Resucitó el Señor de todas las cosas, ¿y no crees?, ¿para qué quiso
morir y resucitar, sino para que todos creyéramos en Uno y no fuésemos
engañados por muchos?...[13]
La resurrección de Jesucristo es el fundamento firme
de la fe de la Iglesia en la resurrección de los muertos (Hch 4,1-2;
17,18.32): “Si el Espíritu del que resucitó a Jesús de entre los muertos
habita en vosotros, el que resucitó de entre los muertos a Cristo Jesús
vivificará también vuestros cuerpos mortales por el mismo Espíritu, que
habita en vosotros” (Rm 8,11; 1Co 15,12-22). “¡Se mantenga siempre
fuerte en vuestro corazón Cristo, quien quiso mostrar en la Cabeza lo
que los miembros esperan! El es el Camino: ‘corred de manera que lo
alcancéis’. Sufrimos en la tierra, pero nuestra Cabeza está en el cielo,
ya no muere ni sufre nada, después de haber padecido por nosotros, pues
‘fue entregado por nuestros pecados y resucitó para nuestra
justificación’ (Rm 4,25)”.[14]
Que la muerte haya sido destruida, que la cruz haya
triunfado sobre ella y que no tenga ya fuerza sobre nosotros (1Co
15,54-57), sino que esté realmente muerta, aparece evidente en el
testimonio de los discípulos de Cristo que “desprecian la muerte”.¡Todos
sus discípulos caminan hacia ella sin temerla, pisoteándola mediante el
signo de la cruz y la fe en Cristo! Los que creen en Cristo la pisan
como una nada, prefiriendo morir a renegar de la fe en Cristo. Pues
saben muy bien que muriendo no perecen sino que viven y que la
resurrección les hará incorruptibles. Así testimonian la victoria sobre
la muerte lograda por el Salvador en su resurrección. De tal modo ha
sido debilitada la muerte que hasta los niños y las mujeres se mofan de
ella como de un ser muerto e inerte... Así todos los creyentes en Cristo
la pisan y, dando testimonio de Cristo, se ríen de la muerte y la
insultan: “¿Dónde esta, oh muerte, tu victoria?¿Dónde está, oh muerte,
tu aguijón?” (1Co 15,55)... Quien dude sobre la victoria de Cristo sobre
la muerte, que reciba la fe en El y le siga: ¡Verá entonces la debilidad
de la muerte y la victoria lograda sobre ella! Muchos, que antes de
creer se mofaban de la resurrección de Cristo, después de creer,
despreciaron la muerte, llegando a ser también ellos mártires de
Cristo.[15]
Ya la Eucaristía es experiencia gozosa del banquete
del Reino y garantía de vida eterna, según la Palabra del mismo Jesús:
“El que come mi carne y bebe mi sangre tiene vida eterna y yo le
resucitaré el último día” (Jn 6,54).
3. LA RESURRECCION CONSUMA LA COMUNION DE LOS SANTOS
En Cristo, hombre como nosotros, glorificado a la
derecha del Padre, nos encontramos con Dios. Y en El nos encontramos con
la comunidad de los creyentes, unidos a El como miembros de su Cuerpo,
glorificados con El.
Este es el fin y el compendio de nuestra fe. ¿Y
quién, creyendo en Dios, puede dudar de la resurrección de la carne,
siendo manifiesto que por eso solamente nació Cristo? ¿Por qué otro
motivo se dignó el Eterno asumir la carne, sino para eternizar la carne?

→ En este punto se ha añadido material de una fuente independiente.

theorem BinaryFormat.Of.overflowCode_eq {rm : Nat} (hrm : rm < 4) (sat neg : Bool) : overflowCode f rm sat neg =
    if towardsInfinity rm neg = true ∧ sat = false ∧ b.nan.isSome = true then
      if b.infinities then b.code neg (maxFinite f + 1) else b.nan.getD 0
    else b.code neg (maxFinite f) := by
  have heq : overflowCode f rm sat neg = if (b.nan.isNone || sat || !towardsInfinity rm neg) = true
      then b.code neg (maxFinite f) else if f = 4 then canonicalNan 4
      else (if neg then 2 ^ (b.expBits + b.fracBits) else 0) + (2 ^ b.expBits - 1) * 2 ^ b.fracBits := by
    simp only [overflowCode, h.params, h.noNan, BinaryFormat.code]
    match rm, hrm with
    | 0, _ => rfl
    | 1, _ => rfl
    | 2, _ => cases neg <;> rfl
    | 3, _ => cases neg <;> rfl
  rw [heq]
  cases ht : towardsInfinity rm neg with
  | false => simp
  | true =>
    cases sat with
    | true => simp
    | false =>
      rcases h.special with ⟨hi, hn, h4, hmax⟩ | ⟨rfl, hi, -, -, hn⟩ | ⟨hi, hn, h4, -⟩
      · simp [Option.isNone_eq_false_iff.2 hn, hn, h4, hi, BinaryFormat.code, hmax]
      · simp [hn, hi]; rfl
      · simp [hn]

theorem BinaryFormat.Of.largest_pos : 0 < b.largest := by
  have h0 : 0 < maxFinite f := by
    have h2 := h.expBits
    have hp : 2 ^ 2 ≤ 2 ^ b.expBits := Nat.pow_le_pow_right two_pos h2
    have h1 : 1 ≤ 2 ^ b.fracBits := Nat.one_le_two_pow
    rcases h.special with ⟨-, -, -, hmax⟩ | ⟨rfl, -⟩ | ⟨-, -, -, hmax⟩
    · have : 3 * 1 ≤ (2 ^ b.expBits - 1) * 2 ^ b.fracBits := Nat.mul_le_mul (by omega) h1
      omega
    · decide
    · rw [pow_add] at hmax
      have : 4 * 1 ≤ 2 ^ b.expBits * 2 ^ b.fracBits := Nat.mul_le_mul hp h1
      omega
  rw [h.largest, ← b.magnitude_zero]
  exact b.magnitude_strictMono h0

/-- What stands for a number beyond the largest (R113). -/
theorem BinaryFormat.Of.overflowCode_value {rm : Nat} (hrm : rm < 4) (sat neg : Bool) :
    overflowCode f rm sat neg < 2 ^ (1 + b.expBits + b.fracBits)
    ∧ (b.value (overflowCode f rm sat neg)).1 =
        (if towardsInfinity rm neg = true ∧ sat = false ∧ b.nan.isSome = true then
          if b.infinities then .inf neg else .nan
        else .num neg (signedBy neg b.largest))
    ∧ ((b.value (overflowCode f rm sat neg)).1 = .nan → overflowCode f rm sat neg = b.nan.getD 0) := by
  have hlt := h.maxFinite_lt
  rw [h.overflowCode_eq hrm]
  split
  next ht =>
    obtain ⟨-, -, hn⟩ := ht
    rcases h.special with ⟨hi, -, h4, hmax⟩ | ⟨rfl, hi, he, hfr, hn'⟩ | ⟨-, hn', -⟩
    · have hlt' : maxFinite f + 1 < 2 ^ (b.expBits + b.fracBits) := by
        rw [hmax, pow_add]
        exact Nat.mul_lt_mul_of_pos_right (Nat.sub_lt (by positivity) one_pos) (by positivity)
      rw [if_pos hi, if_pos hi, h.value_special neg (Nat.lt_succ_self _) hlt', if_pos ⟨hi, rfl⟩]
      exact ⟨b.code_lt neg hlt', rfl, nofun⟩
    · have hc : b.nan.getD 0 = b.code false 127 := by rw [hn']; rfl
      have h127 : 127 < 2 ^ (b.expBits + b.fracBits) := by rw [he, hfr]; decide
      have hv : b.value (b.code false 127) = (.nan, false) := by
        rw [h.value_special false (by decide) h127, hi]
        rfl
      rw [hi, hc, if_neg nofun, if_neg nofun, hv]
      exact ⟨b.code_lt false h127, rfl, fun _ => rfl⟩
    · rw [hn'] at hn; cases hn
  next ht =>
    rw [h.value_finite neg le_rfl, h.largest]
    exact ⟨b.code_lt neg hlt, rfl, nofun⟩

/-- The equation of RoundTo for a nonzero number, in the parts that its proof speaks of. -/
theorem BinaryFormat.Of.roundFp_fin (rm : Nat) (sat : Bool) (hm : m ≠ 0) : roundFp (.fin neg m e more) f rm sat =
    let top : ℤ := Nat.log2 m + e
    let low : ℤ := 1 - b.bias
    let r := roundAt rm neg m e more (max top low - b.fracBits)
    let g := r.1 + (max top low + b.bias - 1).toNat * 2 ^ b.fracBits
    if maxFinite f < g then (overflowCode f rm sat neg, fOF ||| fNX)
    else (b.code neg g, flagIf r.2 fNX ||| flagIf (r.2 && (decide (top < low)
      && !(top == low - 1 && (roundAt rm neg m e more (top - b.fracBits)).1 == 2 ^ (b.fracBits + 1)))) fUF) := by
  simp only [roundFp, h.params, if_neg hm, BinaryFormat.code]

/-- A nonzero number goes to the magnitude field that rounding gives, with the conditions of the rounding. -/
theorem BinaryFormat.Of.roundFp_field (rm : Nat) (sat : Bool) (hx : Exact.Mag m e more x) (hm : m ≠ 0)
    (hmore : more = true → 2 ^ (b.fracBits + 2) ≤ m) :
    let near := fun k : ℤ => roundedInt rm (signedBy neg x / 2 ^ (k - b.fracBits)) * (2 : ℚ) ^ (k - b.fracBits)
    let low : ℤ := 1 - b.bias
    ∃ g, near (max (Int.log 2 x) low) = signedBy neg (b.magnitude g)
      ∧ roundFp (.fin neg m e more) f rm sat = if maxFinite f < g then (overflowCode f rm sat neg, fOF ||| fNX)
        else (b.code neg g, if b.magnitude g = x then 0
          else if |near (Int.log 2 x)| < 2 ^ low then fUF ||| fNX else fNX) := by
  obtain ⟨hl, hu⟩ := hx.bounds hm
  have htop : more = true → e < Nat.log2 m + e - b.fracBits := fun hk => by
    have := (Nat.le_log2 hm).2 (hmore hk)
    omega
  have hmax : more = true → e < max (Nat.log2 m + e : ℤ) (1 - b.bias) - b.fracBits := fun hk =>
    (htop hk).trans_le (by omega)
  have hfree : (0 : ℚ) ≤ (roundAt rm neg m e more (Nat.log2 m + e - b.fracBits)).1 * 2 ^ (Nat.log2 m + e - b.fracBits : ℤ) := by
    positivity
  have hmag := b.rounded_magnitude (rm := rm) (neg := neg) hx hm hmax
  have hinex := roundAt_inexact (rm := rm) (neg := neg) hx hmax
  rw [← hmag] at hinex
  dsimp only
  simp only [log_eq_of_bounds hl hu, near_eq hx htop, near_eq hx hmax, abs_signedBy, abs_of_nonneg hfree, ← hmag,
    ← rounded_tiny hx hm htop, h.roundFp_fin rm sat hm, hinex]
  refine ⟨_, rfl, ?_⟩
  rw [flags_of_rounding]
  simp only [ne_eq, decide_eq_true_eq, ite_not]

/-- RoundTo of a nonzero number (R113). -/
theorem BinaryFormat.Of.roundFp_rounds {rm : Nat} (hrm : rm < 4) (sat : Bool) (hx : Exact.Mag m e more x) (hm : m ≠ 0)
    (hmore : more = true → 2 ^ (b.fracBits + 2) ≤ m) :
    let r := roundFp (.fin neg m e more) f rm sat
    r.1 < 2 ^ (1 + b.expBits + b.fracBits)
    ∧ ∃ v, b.Rounds rm sat (signedBy neg x) v r.2 ∧ (b.value r.1).1 = v ∧ (v = .nan → r.1 = b.nan.getD 0) := by
  have hpos := hx.pos hm
  have hs : decide (signedBy neg x < 0) = neg := by
    rw [Bool.eq_iff_iff, decide_eq_true_eq]; exact signedBy_neg_iff neg hpos
  have hto : (rm = 0 ∨ (rm = 2 ∧ 0 < signedBy neg x) ∨ (rm = 3 ∧ signedBy neg x < 0)) ↔ towardsInfinity rm neg = true := by
    rw [signedBy_pos_iff neg hpos, signedBy_neg_iff neg hpos]
    simp [towardsInfinity, or_assoc]
  obtain ⟨g, hnear, hround⟩ := h.roundFp_field (neg := neg) rm sat hx hm hmore
  have hg0 : 0 ≤ b.magnitude g := b.magnitude_zero ▸ b.magnitude_strictMono.monotone g.zero_le
  dsimp only
  rw [hround]
  unfold BinaryFormat.Rounds
  simp only [abs_signedBy neg x, abs_of_pos hpos, hnear, abs_signedBy neg (b.magnitude g), abs_of_nonneg hg0, hs, hto,
    signedBy_inj]
  by_cases hg : maxFinite f < g
  · obtain ⟨h1, h2, h3⟩ := h.overflowCode_value hrm sat neg
    have hlt : b.largest < b.magnitude g := h.largest.trans_lt (b.magnitude_strictMono hg)
    rw [if_pos hg]
    refine ⟨h1, _, ?_, rfl, h3⟩
    rw [if_pos hlt, h2]
    refine ⟨rfl, ?_⟩
    cases neg <;> simp [signedBy]
  · have hg := not_lt.1 hg
    have hle : ¬ b.largest < b.magnitude g := not_lt.2 ((b.magnitude_strictMono.monotone hg).trans_eq h.largest.symm)
    rw [if_neg (not_lt.2 hg)]
    refine ⟨b.code_lt neg (hg.trans_lt h.maxFinite_lt), _, ?_, rfl, ?_⟩
    · rw [if_neg hle, h.value_finite neg hg]
      exact ⟨rfl, rfl⟩
    · rw [h.value_finite neg hg]
      exact nofun
end
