-- ==== Sys2Proof/RealInstance.lean ====
section
/-! DEFINITION. The real instance of the numerics record (R99): `F` the reals, the operations exact, the table holding
the exact cosines and sines. It is used in statements only, never by the machine. -/

namespace Sys2Proof

/-- Exact addition, subtraction and multiplication (R99). -/
noncomputable def realNumerics : Machine.Numerics ℝ :=
  ⟨fun _ a b => a + b, fun _ a b => a - b, fun _ a b => a * b⟩

/-- The exact table word at offset `o = 8*k + 2*i + c` of level index `d` (R111, R99). -/
noncomputable def realTable (d o : Nat) : ℝ :=
  if o % 2 = 0 then Real.cos (2 * Real.pi * ((o % 8 / 2 * (o / 8) : Nat) : ℝ) / 4 ^ (d + 2))
  else Real.sin (2 * Real.pi * ((o % 8 / 2 * (o / 8) : Nat) : ℝ) / 4 ^ (d + 2))

end Sys2Proof
end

¿Por qué el Hijo de Dios no rehusó la cruz, deseó la muerte y anheló la
sepultura, sino para dar a los mortales la vida eterna mediante la
resurrección?
[16]
Confesamos la resurrección de la carne, es decir, del
hombre entero, como persona que vive en la comunión eclesial en el
mundo, con los hombres y con la creación entera. La vida eterna,
comunión con Dios, será también la “communio sanctorum”, la comunión de
los santos y de las cosas santas, de los nuevos cielos y la nueva
tierra, de toda la creación liberada de la “vanidad” y “servidumbre de
la corrupción para participar en la gloriosa libertad de los hijos de
Dios” (Rm 8,20-21).
La vida eterna realizará plenamente la comunión. El
gozo de la comunidad eclesial alcanzará la plenitud en la comunión
celestial. En ella, cada miembro del Cuerpo eclesial de Cristo
descubrirá su puesto “indispensable” (1Co 12,22) y, por ello, sin
envidia, “tomando parte en el gozo de los demás” (1Co 12,26). El amor,
llegado a su cumplimiento pleno, dará sentido y valor a todos y cada uno
de los diversos carismas (1Co 13).
Cristo nos dirá: “Venid, benditos de mi Padre,
heredad el Reino que os ha sido preparado desde la creación del mundo”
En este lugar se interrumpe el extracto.